Thursday, March 18, 2010

Battery Farm theatre review

Published in the Guardian

Battery Farm

Oran Mor, Glasgow
3 out of 5

It is the democrat's dilemma: what if, having given someone a voice, you don't like what they have to say? That is the situation faced by Kate in Gregory Burke's apocalyptic comedy, a lunchtime collaboration between the Traverse theatre and the Play, a Pie and a Pint series. Kate is an undercover activist who has infiltrated a futuristic "contentment facility" in which old people are stored in life-support units before being fattened for human consumption. While freeing the occupant of row NN, pod 777, Kate is alarmed to discover he was responsible for the death of the environment.

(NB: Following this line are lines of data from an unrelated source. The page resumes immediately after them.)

/-- The canonical form: writing zero removes the entry. -/
theorem test_memory_canonical :
    (Memory.write (Memory.write [] 0x20#8 5#16) 0x10#8 7#16) = [(0x10, 7#16), (0x20, 5#16)] ∧
    (Memory.write [(0x10, 7#16), (0x20, 5#16)] 0x10#8 0#16) = [(0x20, 5#16)] := by decide

/-! ## Witnesses: for every obligation with hypotheses, concrete inputs that meet all of them, clause
by clause, at the ends of each clause's range -/

/-- Registers `R1` and `R2` set, the other elements as at reset. -/
def two (a b : Word) : State := (State.reset.setReg 1#4 a).setReg 2#4 b

/-- Reset with the word at the pc and some input words. -/
def loaded (w : Word) (inputs : List Word) : State := State.boot [(0x10#8, w)] inputs

theorem reset_inv : State.reset.Inv where
  memCanonical := by decide
  regZero := by decide
  pcWhileRunning := fun _ => by decide
  pcBound := by decide
  faultRecorded := by decide
  faultAtPc := by decide
  faultShape := ⟨rfl, rfl⟩

theorem witness_PreloadSetsExactlyTheNamedCells :
    let image : List (Addr × Word) := [(0xFF#8, 5#16), (0x00#8, 7#16)]
    (image.map Prod.fst).Nodup ∧ (0xFF#8, 5#16) ∈ image ∧ 0x10#8 ∉ image.map Prod.fst := by decide

theorem witness_FirstStepRunsCellSixteen :
    let image : List (Addr × Word) := [(0x10#8, 0x7120#16)]
    (image.map Prod.fst).Nodup ∧ (0x10#8, 0x7120#16) ∈ image ∧
    0x10#8 ∉ ([(0x11#8, 0x7120#16)] : List (Addr × Word)).map Prod.fst := by decide

theorem witness_DecodeSplitsTheWordIntoItsFields :
    ∀ op : Fin 16, (BitVec.ofNat 16 (op.val * 4096 + 0xFFF)).toNat / 4096 = op.val := by decide

theorem witness_IgnoredFieldsChangeNothing :
    (decode 0xA4F1#16).canonical = (decode 0xA401#16).canonical ∧ (0x0FFF#16).toNat ≤ 0x0FFF ∧
    (0x0000#16).toNat ≤ 0x0FFF := by decide

theorem witness_StepRunsTheDecodedWord :
    let s : State := { loaded 0x7120#16 [] with pc := 0xFF }
    (s.run = .running ∧ s.pc ≤ 255 ∧ decode (s.memRead (BitVec.ofNat 8 s.pc)) = .hlt 0#12) ∧
    ((loaded 0x7120#16 []).run = .running ∧ (loaded 0x7120#16 []).pc ≤ 255 ∧
      decode ((loaded 0x7120#16 []).memRead 0x10#8) = .lda 1#4 0x20#8) := by decide

theorem witness_WordPlacedAtThePcRunsNext :
    State.reset.run = .running ∧ State.reset.pc ≤ 255 ∧
    decodeTableWord 16 0x1312 = some (.add 3#4 1#4 2#4) := by decide

theorem witness_EngineStatesChangeOnlyAsTheSpecSays :
    ({ State.reset with run := .halted } : State).run ≠ .running ∧
    ({ State.reset with run := .faulted } : State).run ≠ .running ∧
    State.reset.Inv ∧ ∃ t, step State.reset = .next t :=
  ⟨by decide, by decide, reset_inv, _, rfl⟩

theorem witness_StepIsEnabledExactly :
    let s := loaded 0x83FF#16 []
    s.pc ≤ 255 ∧ s.run = .running ∧ s.inputs = [] ∧
    decode (s.memRead (BitVec.ofNat 8 s.pc)) = .ld 3#4 0xFF#8 := by decide

theorem witness_OfferedWordEndsTheWait : step (loaded 0x80FF#16 []) = .fault .waiting := by rfl

theorem witness_CommitSetsThePcAndHaltsPastTheTop : 255 ≤ 255 ∧ 255 < 256 := by decide

theorem witness_SequentialInstructionsGoOnAtPcPlusOne :
    (two 1#16 2#16).run = .running ∧ (Instr.add 3#4 1#4 2#4).opcode.toNat ∈
      [1, 2, 3, 4, 5, 6, 7, 8, 9, 10, 11] ∧
    ∃ t, exec (.add 3#4 1#4 2#4) (two 1#16 2#16) = .next t ∧ t.run ≠ .faulted :=
  ⟨by decide, by decide, _, rfl, by decide⟩

theorem witness_WriteRegProtectsRegisterZero : (0#4 : RegIdx) = 0#4 ∧ (15#4 : RegIdx) ≠ 0#4 := by
  decide

theorem witness_WritingRegisterZeroEndsTheRun :
    regWritten (.jl 0#4 0x20#8) = some 0#4 ∧ ∃ t, exec (.jl 0#4 0x20#8) State.reset = .next t :=
  ⟨by decide, _, rfl⟩

/-- Both clauses: the port read into `R0`, and another fatal error. -/
theorem witness_FatalErrorsArePrecise :
    (loaded 0x80FF#16 [5#16]).run = .running ∧
    (∃ t, exec (.ld 0#4 0xFF#8) (loaded 0x80FF#16 [5#16]) = .next t ∧ t.run = .faulted) ∧
    (∃ t, exec (.lda 0#4 0x05#8) (loaded 0x80FF#16 [5#16]) = .next t ∧ t.run = .faulted) :=
  ⟨by decide, ⟨_, rfl, rfl⟩, _, rfl, rfl⟩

The role is underwritten by Burke and overplayed by Denise Hoey, so the idea does not go very far. But it is typical of the author of Black Watch and Gagarin Way that, even in a piece of whimsical sci-fi silliness, he will throw in such a big ethical problem.

Using the symbol of the serpent eating its own tail, Burke presents a vision of a self-destructive human race that will make any number of moral compromises for the sake of personal gain. The idea of a society that recycles its own flesh in high-end restaurants is darkly funny – especially in David MacLennan's production, where the audience is cast as the pod-bound pensioners – but it is also a satirical comment on a species even now burning up its own future.

The lab operative James is played by novelist Alan Bissett, who has a natural ear for Burke's comic rhythms even if he sometimes lacks physical authority. No such problem for Andy Gray as row NN, pod 777, who enhances Burke's verbal wit with his trademark double-takes and gives us the best orgasm scene since When Harry Met Sally.

Until Saturday. Box office: 0844 477 1000. Then touring.